*** Opening of SUPPLIED RECORDS ***
-- ==== Sys2Proof/Laws/Codes.lean ====
section
/-! SUPPORT. The code of a staging word (R441): whatever columns it has, it corrects every single error and detects every
double one. -/

set_option Elab.async false

namespace Sys2Proof.Machine

theorem insertBy_perm {α : Type} (m : α → Nat) (x : α) (l : List α) : (insertBy m x l).Perm (x :: l) := by
  induction l with
  | nil => exact .refl _
  | cons y r ih =>
    unfold insertBy
    split
    · exact .refl _
    · exact (ih.cons y).trans (.swap x y r)

/-- Sorting keeps the elements. -/
theorem sortBy_perm {α : Type} (m : α → Nat) (l : List α) : (sortBy m l).Perm l := by
  have h : ∀ (l acc : List α), (l.foldl (fun acc x => insertBy m x acc) acc).Perm (l ++ acc) := by
    intro l
    induction l with
    | nil => exact fun acc => .refl acc
    | cons x r ih =>
      exact fun acc => (ih _).trans (((insertBy_perm m x acc).append_left r).trans List.perm_middle)
  simpa [sortBy] using h l []

theorem firstN_eq_take {α : Type} (n : Nat) (l : List α) : firstN n l = l.take n := by
  induction n generalizing l with
  | zero => simp [firstN]
  | succ n ih => cases l <;> simp [firstN, ih]

theorem oddColumns_nodup : oddColumns.Nodup := by
  have ge : ∀ n k i, i ∈ countUp k n → k ≤ i := by
    intro n
    induction n with
    | zero => intro k i h; simp [countUp] at h
    | succ n ih =>
      intro k i h
      rcases List.mem_cons.1 h with rfl | h
      · exact Nat.le_refl _
      · exact Nat.le_of_succ_le (ih _ _ h)
  have h : ∀ n k, (countUp k n).Nodup := by
    intro n
    induction n with
    | zero => intro k; exact List.nodup_nil
    | succ n ih => exact fun k => List.nodup_cons.2 ⟨fun h => Nat.lt_irrefl _ (ge _ _ _ h), ih _⟩
  exact (h 1024 0).filter _

theorem oddColumns_length : oddColumns.length = 502 := by decide +kernel

theorem oddColumns_all : oddColumns.all (fun x => decide (x < 1024) && weight10 x % 2 == 1 && weight10 x != 1) = true := by
  decide +kernel

theorem stagingColumns_length : stagingColumns.length = 256 := by
  rw [stagingColumns, firstN_eq_take, List.length_take, (sortBy_perm _ _).length_eq, oddColumns_length]; rfl

/-- The columns of two data bits differ. -/
theorem stagingColumns_nodup : stagingColumns.Nodup := by
  rw [stagingColumns, firstN_eq_take]
  exact ((sortBy_perm _ _).nodup_iff.2 oddColumns_nodup).sublist (List.take_sublist _ _)

/-- A column has odd weight, and is that of no check bit. -/
theorem stagingColumns_odd {x : Nat} (h : x ∈ stagingColumns) : x < 1024 ∧ weight10 x % 2 = 1 ∧ weight10 x ≠ 1 := by
  rw [stagingColumns, firstN_eq_take] at h
  have a := List.all_eq_true.1 oddColumns_all x ((sortBy_perm _ _).mem_iff.1 (List.mem_of_mem_take h))
  simpa [and_assoc] using a

/-- The parity of the weight of a sum. -/
theorem weight10_xor (x y : Nat) : weight10 (x ^^^ y) % 2 = (weight10 x + weight10 y) % 2 := by
  have b : ∀ n i, bitOf n i = n.testBit i := fun n i => by
    rw [Nat.testBit_eq_decide_div_mod_eq, bitOf]; exact Bool.beq_eq_decide_eq ..
  have h : ∀ l : List Nat, (l.filter (bitOf (x ^^^ y))).length % 2 =
      ((l.filter (bitOf x)).length + (l.filter (bitOf y)).length) % 2 := by
    intro l
    induction l with
    | nil => rfl
    | cons i l ih =>
      simp only [List.filter_cons, b, Nat.testBit_xor] at ih ⊢
      cases x.testBit i <;> cases y.testBit i <;> simp <;> omega
  exact h _

theorem weight10_two_pow : ∀ j, j < 10 → weight10 (2 ^ j) = 1 := by decide +kernel

/-- What a data bit adds to the check bits. -/
theorem fold_flip (d : BitVec 256) (i : Nat) (hi : i < 256) (l : List Nat) : ∀ (k : Nat) (c : BitVec 10),
    (l.zipIdx k).foldl (fun c p => if (d ^^^ (1#256 <<< i)).getLsbD p.2 then c ^^^ BitVec.ofNat 10 p.1 else c) c =
      (l.zipIdx k).foldl (fun c p => if d.getLsbD p.2 then c ^^^ BitVec.ofNat 10 p.1 else c) c ^^^
        (if k ≤ i then BitVec.ofNat 10 (l.getD (i - k) 0) else 0) := by
  have acc : ∀ (l : List (Nat × Nat)) (c e : BitVec 10),
      l.foldl (fun c p => if d.getLsbD p.2 then c ^^^ BitVec.ofNat 10 p.1 else c) (c ^^^ e) =
        l.foldl (fun c p => if d.getLsbD p.2 then c ^^^ BitVec.ofNat 10 p.1 else c) c ^^^ e := by
    intro l
    induction l with
    | nil => exact fun _ _ => rfl
    | cons p l ih =>
      intro c e
      simp only [List.foldl_cons]
      split
      · rw [show c ^^^ e ^^^ BitVec.ofNat 10 p.1 = c ^^^ BitVec.ofNat 10 p.1 ^^^ e by
          rw [BitVec.xor_assoc, BitVec.xor_comm e, ← BitVec.xor_assoc]]
        exact ih _ _
      · exact ih _ _
  induction l with
  | nil => intro k c; simp
  | cons x l ih =>
    intro k c
    have f : (d ^^^ (1#256 <<< i)).getLsbD k = (d.getLsbD k ^^ decide (k = i)) := by
      rw [BitVec.getLsbD_xor, BitVec.getLsbD_shiftLeft]
      by_cases e : k = i
      · subst e; simp [hi]
      · by_cases g : k < i
        · simp [g, e]
        · have : ¬ (k - i = 0) := by omega
          simp [g, e, this]
    simp only [List.zipIdx_cons, List.foldl_cons, f, ih]
    by_cases e : k = i
    · subst e
      have n : ¬ (k + 1 ≤ k) := by omega
      cases d.getLsbD k
      · simp [n, acc]
      · simp only [n, decide_true, Bool.xor_true, Bool.not_true, Bool.false_eq_true, if_false, if_true, acc,
          Nat.le_refl, Nat.sub_self, List.getD_cons_zero, BitVec.xor_assoc, BitVec.xor_self]
        simp
    · by_cases g : k + 1 ≤ i
      · have : i - k = i - (k + 1) + 1 := by omega
        have g' : k ≤ i := by omega
        simp [e, g, g', this]
      · have g' : ¬ k ≤ i := by omega
        simp [e, g, g']

/-- The column of data bit `i`. -/
theorem stagingCheck_flip (d : BitVec 256) {i : Nat} (hi : i < 256) :
    stagingCheck (d ^^^ (1#256 <<< i)) = stagingCheck d ^^^ BitVec.ofNat 10 (stagingColumns.getD i 0) := by
  rw [stagingCheck, fold_flip d i hi]; rfl

theorem column_mem {i : Nat} (hi : i < 256) : stagingColumns.getD i 0 ∈ stagingColumns := by
  rw [List.getD_eq_getElem _ _ (by rw [stagingColumns_length]; exact hi)]
  exact List.getElem_mem _

theorem column_toNat {i : Nat} (hi : i < 256) :
    (BitVec.ofNat 10 (stagingColumns.getD i 0)).toNat = stagingColumns.getD i 0 := by
  rw [BitVec.toNat_ofNat]; exact Nat.mod_eq_of_lt (stagingColumns_odd (column_mem hi)).1

/-- A sound word reads as it was written. -/
theorem word_clean (d : BitVec 256) : wordDecode d (stagingCheck d) = (d, .clean) := by
  simp [wordDecode]

/-- A wrong data bit is corrected. -/
theorem word_data_error (d : BitVec 256) {i : Nat} (hi : i < 256) :
    wordDecode (d ^^^ (1#256 <<< i)) (stagingCheck d) = (d, .corrected i) := by
  have e : (stagingCheck (d ^^^ (1#256 <<< i)) ^^^ stagingCheck d).toNat = stagingColumns.getD i 0 := by
    rw [stagingCheck_flip d hi, BitVec.xor_comm, ← BitVec.xor_assoc, BitVec.xor_self, BitVec.zero_xor, column_toNat hi]
  have l : i < stagingColumns.length := by rw [stagingColumns_length]; exact hi
  have z : stagingColumns.getD i 0 ≠ 0 := fun h => by
    have := (stagingColumns_odd (column_mem hi)).2.1
    rw [h] at this; exact absurd this (by decide)
  have f : stagingColumns.findIdx? (fun x => x == stagingColumns.getD i 0) = some i := by
    rw [List.findIdx?_eq_some_iff_getElem]
    refine ⟨l, by rw [List.getD_eq_getElem _ _ l]; simp, fun j hj => ?_⟩
    rw [List.getD_eq_getElem _ _ l]
    simp only [beq_iff_eq]
    exact fun h => Nat.ne_of_lt hj ((List.Nodup.getElem_inj_iff stagingColumns_nodup).1 h)
  unfold wordDecode
  simp only [e, if_neg z, f]
  rw [BitVec.xor_assoc, BitVec.xor_self, BitVec.xor_zero]

theorem two_pow_check {j : Nat} (hj : j < 10) : (1#10 <<< j).toNat = 2 ^ j := by
  revert j; decide +kernel

theorem not_column {e : Nat} (h : weight10 e % 2 = 0 ∨ weight10 e = 1) :
    stagingColumns.findIdx? (fun x => x == e) = none := by
  rw [List.findIdx?_eq_none_iff]
  intro x hx
  have a := stagingColumns_odd hx
  by_cases g : x = e
  · subst g; omega
  · simpa using g

/-- A wrong check bit is corrected. -/
theorem word_check_error (d : BitVec 256) {j : Nat} (hj : j < 10) :
    wordDecode d (stagingCheck d ^^^ (1#10 <<< j)) = (d, .corrected (256 + j)) := by
  have e : (stagingCheck d ^^^ (stagingCheck d ^^^ (1#10 <<< j))).toNat = 2 ^ j := by
    rw [← BitVec.xor_assoc, BitVec.xor_self, BitVec.zero_xor, two_pow_check hj]
  have z : (2 : Nat) ^ j ≠ 0 := Nat.pos_iff_ne_zero.1 (Nat.pow_pos (by decide))
  have f : (countUp 0 10).find? (fun i => 2 ^ j == 2 ^ i) = some j := by
    clear e z; revert j; decide +kernel
  unfold wordDecode
  simp only [e, if_neg z, not_column (.inr (weight10_two_pow j hj)), f]

/-- A word whose error has an even weight and is not 0 is uncorrectable. -/
theorem word_even_error (d : BitVec 256) (c : BitVec 10) (h : weight10 (stagingCheck d ^^^ c).toNat % 2 = 0)
    (z : (stagingCheck d ^^^ c).toNat ≠ 0) : wordDecode d c = (d, .bad) := by
  have f : (countUp 0 10).find? (fun i => (stagingCheck d ^^^ c).toNat == 2 ^ i) = none := by
    refine List.find?_eq_none.2 fun i hi g => ?_
    have b : i < 10 := by
      have : (countUp 0 10).all (fun i => decide (i < 10)) = true := by decide
      exact of_decide_eq_true (List.all_eq_true.1 this i hi)
    rw [eq_of_beq g, weight10_two_pow i b] at h
    exact absurd h (by decide)
  unfold wordDecode
  simp only [if_neg z, not_column (.inl h), f]

/-- Two wrong data bits are detected. -/
theorem word_two_data (d : BitVec 256) {i j : Nat} (hi : i < 256) (hj : j < 256) (h : i ≠ j) :
    (wordDecode (d ^^^ (1#256 <<< i) ^^^ (1#256 <<< j)) (stagingCheck d)).2 = .bad := by
  have e : (stagingCheck (d ^^^ (1#256 <<< i) ^^^ (1#256 <<< j)) ^^^ stagingCheck d).toNat =
      stagingColumns.getD i 0 ^^^ stagingColumns.getD j 0 := by
    rw [stagingCheck_flip _ hj, stagingCheck_flip _ hi, BitVec.xor_comm, ← BitVec.xor_assoc, ← BitVec.xor_assoc,
      BitVec.xor_self, BitVec.zero_xor, BitVec.toNat_xor, column_toNat hi, column_toNat hj]
  rw [word_even_error _ _ (by
    rw [e, weight10_xor]
    have a := (stagingColumns_odd (column_mem hi)).2.1
    have b := (stagingColumns_odd (column_mem hj)).2.1
    omega) (by
    rw [e]
    intro z
    have li : i < stagingColumns.length := by rw [stagingColumns_length]; exact hi
    have lj : j < stagingColumns.length := by rw [stagingColumns_length]; exact hj
    rw [Nat.xor_eq_zero_iff, List.getD_eq_getElem _ _ li, List.getD_eq_getElem _ _ lj] at z
    exact h ((List.Nodup.getElem_inj_iff stagingColumns_nodup).1 z))]

/-- A wrong data bit and a wrong check bit are detected. -/
theorem word_data_and_check (d : BitVec 256) {i j : Nat} (hi : i < 256) (hj : j < 10) :
    (wordDecode (d ^^^ (1#256 <<< i)) (stagingCheck d ^^^ (1#10 <<< j))).2 = .bad := by
  have e : (stagingCheck (d ^^^ (1#256 <<< i)) ^^^ (stagingCheck d ^^^ (1#10 <<< j))).toNat =
      stagingColumns.getD i 0 ^^^ 2 ^ j := by
    rw [stagingCheck_flip _ hi, BitVec.xor_comm, ← BitVec.xor_assoc, BitVec.xor_comm (stagingCheck d ^^^ _),
      ← BitVec.xor_assoc, BitVec.xor_self, BitVec.zero_xor, BitVec.xor_comm, BitVec.toNat_xor, column_toNat hi,
      two_pow_check hj]
  have a := (stagingColumns_odd (column_mem hi)).2
  rw [word_even_error _ _ (by
    rw [e, weight10_xor, weight10_two_pow j hj]
    omega) (by
    rw [e]
    intro z
    rw [Nat.xor_eq_zero_iff] at z
    rw [z, weight10_two_pow j hj] at a
    exact a.2 rfl)]

/-- Two wrong check bits are detected. -/
theorem word_two_checks (d : BitVec 256) {i j : Nat} (hi : i < 10) (hj : j < 10) (h : i ≠ j) :
    (wordDecode d (stagingCheck d ^^^ (1#10 <<< i) ^^^ (1#10 <<< j))).2 = .bad := by
  have e : (stagingCheck d ^^^ (stagingCheck d ^^^ (1#10 <<< i) ^^^ (1#10 <<< j))).toNat = 2 ^ i ^^^ 2 ^ j := by
    rw [← BitVec.xor_assoc, ← BitVec.xor_assoc, BitVec.xor_self, BitVec.zero_xor, BitVec.toNat_xor, two_pow_check hi,
      two_pow_check hj]
  rw [word_even_error _ _ (by rw [e, weight10_xor, weight10_two_pow i hi, weight10_two_pow j hj]) (by
    rw [e]
    intro z
    rw [Nat.xor_eq_zero_iff] at z
    exact h (Nat.pow_right_injective (Nat.le_refl 2) z))]

end Sys2Proof.Machine
end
*** Close of SUPPLIED RECORDS ***
**WHAT NEEDS TO BE DONE:**
Above are the records; from them, give again exactly the lines from the one containing "data bits are detected. -/" to the one containing "theorem word_data_and_check (d", both lines included, and nothing more.

**EXERCISE SOLUTION:**
/-- Two wrong data bits are detected. -/
theorem word_two_data (d : BitVec 256) {i j : Nat} (hi : i < 256) (hj : j < 256) (h : i ≠ j) :
    (wordDecode (d ^^^ (1#256 <<< i) ^^^ (1#256 <<< j)) (stagingCheck d)).2 = .bad := by
  have e : (stagingCheck (d ^^^ (1#256 <<< i) ^^^ (1#256 <<< j)) ^^^ stagingCheck d).toNat =
      stagingColumns.getD i 0 ^^^ stagingColumns.getD j 0 := by
    rw [stagingCheck_flip _ hj, stagingCheck_flip _ hi, BitVec.xor_comm, ← BitVec.xor_assoc, ← BitVec.xor_assoc,
      BitVec.xor_self, BitVec.zero_xor, BitVec.toNat_xor, column_toNat hi, column_toNat hj]
  rw [word_even_error _ _ (by
    rw [e, weight10_xor]
    have a := (stagingColumns_odd (column_mem hi)).2.1
    have b := (stagingColumns_odd (column_mem hj)).2.1
    omega) (by
    rw [e]
    intro z
    have li : i < stagingColumns.length := by rw [stagingColumns_length]; exact hi
    have lj : j < stagingColumns.length := by rw [stagingColumns_length]; exact hj
    rw [Nat.xor_eq_zero_iff, List.getD_eq_getElem _ _ li, List.getD_eq_getElem _ _ lj] at z
    exact h ((List.Nodup.getElem_inj_iff stagingColumns_nodup).1 z))]

/-- A wrong data bit and a wrong check bit are detected. -/
theorem word_data_and_check (d : BitVec 256) {i j : Nat} (hi : i < 256) (hj : j < 10) :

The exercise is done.